Membagongkan
Dua minggu yang lalu ponakkan bapakku mampir kerumah. Hampir rutin setiap weekend. Kami senantiasa menikmati obrolannya yg ndagel. Kumpulan cerita sepekan dia tumpahkan bersama sebulan udud dan kopi hitam bersama bapakku di teras.
Aku yang sedang menyambar handukku di jemuran tetiba ditanyai olehnya dengan bahasa jawa purwokertoan, kira-kira beginilah terjemahannnya.
"Fi, umurmu berapa?"
"Duapuluhlima, Mas."
"Dah ada calon belum?"
"Belum", jawabku sambil meringis kecil.
Sudah hanya begitu saja dia tanya, aku langsung masuk rumah.
Belum seminggu dia sudah datang lagi makbedunduk membawa rekannya yang mau diperkenalkan denganku, yang memang sudah dijanjikan sehari sebelumnya lewat pesan singkat bersamaan dengan foto yang sepertinya dia jepret diam-diam di tengah pekerjaan, tidak nampak jelas.
Masih tapian handuk tapi tamu sudah datang, aku buru-buru berdandan agar terlihat pantas. Ibuku sudah mempersiapkan hidangan karena diprediksi mereka akan lama bertamu.
Aku sudah hampir siap untuk menemui rekan masku itu. Serasa biasa saja tiada debar hanya sedikit malu. Aku bersalaman, menatap kerut dan sinaran matanya yang hanya sekejap namun cukup mampu memberi tahu bahwa dia senang melihatku.
Lalu aku menyalami masku dan mencium tangannya. Aku duduk bersekat satu kursi dari kawannya itu, kami saling curi pandang. Aku tahu setelah itu masku dengan sengaja meninggalkan kami berdua agar mengobrol dengan leluasa. Kami bercakap banyak hal, tentang latar belakang, aktifitas keseharian, politik, gosip artis sampai religi. Cukup nyambunglah, sangat menyenangkan.

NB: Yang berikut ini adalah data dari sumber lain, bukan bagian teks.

/-- The first copy of a sender's attempt leaves on the channel's other port, 250 grains after its arrival on the free-running
count (R250). -/
def State.forwardCold (s : State) (p : Nat) (fr : NetFrame) (sfd : Nat) : State :=
  let h := frHdr fr
  let pl := frPayload fr
  let attempt := (pl.getD 0 0).toNat
  let s := (s.set (COLD_FWD h.sender) (attempt % 4)).set (COLD_AT h.sender) (sfd + 1)
  let body := pl.take 1 ++ beBytes 1 ((pl.getD 1 0).toNat + 1) ++
    beBytes 4 (ofBe (slice pl 2 4) + s.get (TN_DELAY_P p) + 250) ++ slice pl 6 8
  let s := s.elapseTo (sfd + 250)
  if s.used (otherPort p) then s.transmit (otherPort p) { fr with data := fr.data.take 16 ++ sealed body ++ fr.data.drop 32 }
  else s

/-- A valid COLDSTART frame. A later copy of an attempt is dropped (R250, R251, R254, R255). -/
def State.coldFrame (s : State) (p : Nat) (fr : NetFrame) (sfd : Nat) : State :=
  let h := frHdr fr
  let pl := frPayload fr
  let attempt := (pl.getD 0 0).toNat
  let t : Int := ofBe (slice pl 2 4) + s.get (TN_DELAY_P p)
  let st := s.get TN_SYNCST_STATE
  let fresh := s.coldFirst h.sender attempt sfd
  if h.sender = s.get TN_CFG_NODE then s
  else if s.listens then
    if fresh then (s.adopt sfd t h.sender 1 attempt).forwardCold p fr sfd else s.heard
  else if st = 2 then s.collision p h.sender 1
  else if st = 3 ∧ fresh = true then
    let s := if s.get TN_SYNCST_ADOPT_SRC = 0 then s
      else if h.sender ≠ s.get TN_SYNCST_ADOPT_NODE then s.integFail 4
      else if attempt ≠ s.get ADOPT_TRY then s.adopt sfd t h.sender 1 attempt else s
    s.forwardCold p fr sfd
  else s

/-- A COLDSTART frame arrives (R248 to R251, R254). -/
def execColdstartFrame (p : Nat) (fr : NetFrame) (sfd : Nat) (s : State) : Host.Outcome State Fault Refusal :=
  let h := frHdr fr
  occurs (decide (p < 4) && s.used p && fr.etype == s.get TN_CFG_ETYPE && h.crcOk && h.kind == 2) s fun s =>
    if !fr.fcsOk then
      if s.get TN_SYNCST_STATE = 2 then s.collision p 0xFFFFFFFF 0 else s.heard
    else if !h.coldOk then s.heard
    else match s.coldFault (frPayload fr) with
      | some field => (s.payloadFault h.sender field p).heard
      | none => s.coldFrame p fr sfd

/-! ### Open frames -/

/-- The bytes an open frame takes of a 32 KiB buffer: addresses, EtherType, data and FCS (R229). -/
def openBytes (f : NetFrame) : Nat := 18 + f.data.length

/-- The bytes that a channel's frames hold in a buffer. -/
def held (q : List (Nat × NetFrame)) (ch : Nat) : Nat :=
  ((q.filter fun x => x.1 == ch).map fun x => openBytes x.2).foldl (· + ·) 0

/-- A frame is dropped: 0 receive buffer full, 1 transmit refused (R229). -/
def State.openDrop (s : State) (ch why : Nat) : State :=
  (s.raise TN_EVT_OPENDROP TN_EVCNT1_PORT_CNT).ev 0x5011 0 ch why

/-- The arrival lies in an OPEN rod of the channel that accepts on the port: its index and entry (R229). -/
def State.inOpenRod (s : State) (p : Nat) (a : Int) : Option (Nat × Rod) :=
  let pos := a % (s.furlongGrains : Int)
  ((s.rods s.bank (p / 2)).filter fun r =>
      r.2.kind == 5 && r.2.rx p && !s.on (ROD_SKIP (rodKey s.bank (p / 2) r.1))).find? fun r =>
    decide ((r.2.start : Int) ≤ pos) && decide (pos < r.2.start + r.2.len)

/-- A frame delivered to the host's receive buffer, or dropped where it is full (R229). -/
def State.openDeliver (s : State) (p : Nat) (fr : NetFrame) : State :=
  if held (s.openRx.map fun q => (q.1 / 2, q.2)) (p / 2) + openBytes fr ≤ 32768 then { s with openRx := s.openRx ++ [(p, fr)] }
  else s.openDrop (p / 2) 0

Setelah ashar mereka berdua pamit. Setelah itu aku tak henti-hentinya memikirkan momen yang kupikir akan berkesan biasa saja. Nyatanya aku terbuai dan kusadari aku menyukainya. Untungnya kami sempat bertukar kontak, aku yang menawarkan diri lebih dulu.
Singkat cerita, sudah tiga hari setelah perkenalan kami, nihil pesan darinya sebagai pertanda apakah dia tertarik padaku juga. Sudah cukup lama aku tidak merasakan kegundahan semcam ini semenjak masa sekolah.
Sebelumnya aku mengurungkan niatku untuk mengirim pesan padanya, toh aku duluan yang menawarkan diri bertukar nomor hp. Sebenarnya dari situ aku harap dia peka.
Boy, can you get the hint?. I'm into you.
Dan dia bakal mengirim chat setelah dia sampai dikostan. Harapku.
Dan lagi, aku bertekad mencobanya. Jika dia tidak membalas atau membuatku menunggu cukup lama. Semua itu sudah cukup sebagai bukti dia tidak memiliki ketertarikan yang sama.
Sederhana saja, aku hanya menanyai kabarnya di pesan itu, lalu aku tap icon pesawat kertas. ✓✓Sent. Berdegub dadaku menunggu balasan darinya.
Sehari setelah pesan itu terkirim, hanya terlihat dua centang abu-abu. Yahh... Sudah. Setidaknya aku sudah cukup berani mencoba.
Tak bisa bohong, hal itu menyesakkan dada. Patah dan lesu. Lalu aku menghibur diri menonton film "He's just not that into you", menjagaku tetap waras dan menangis sesenggukan setelahnya.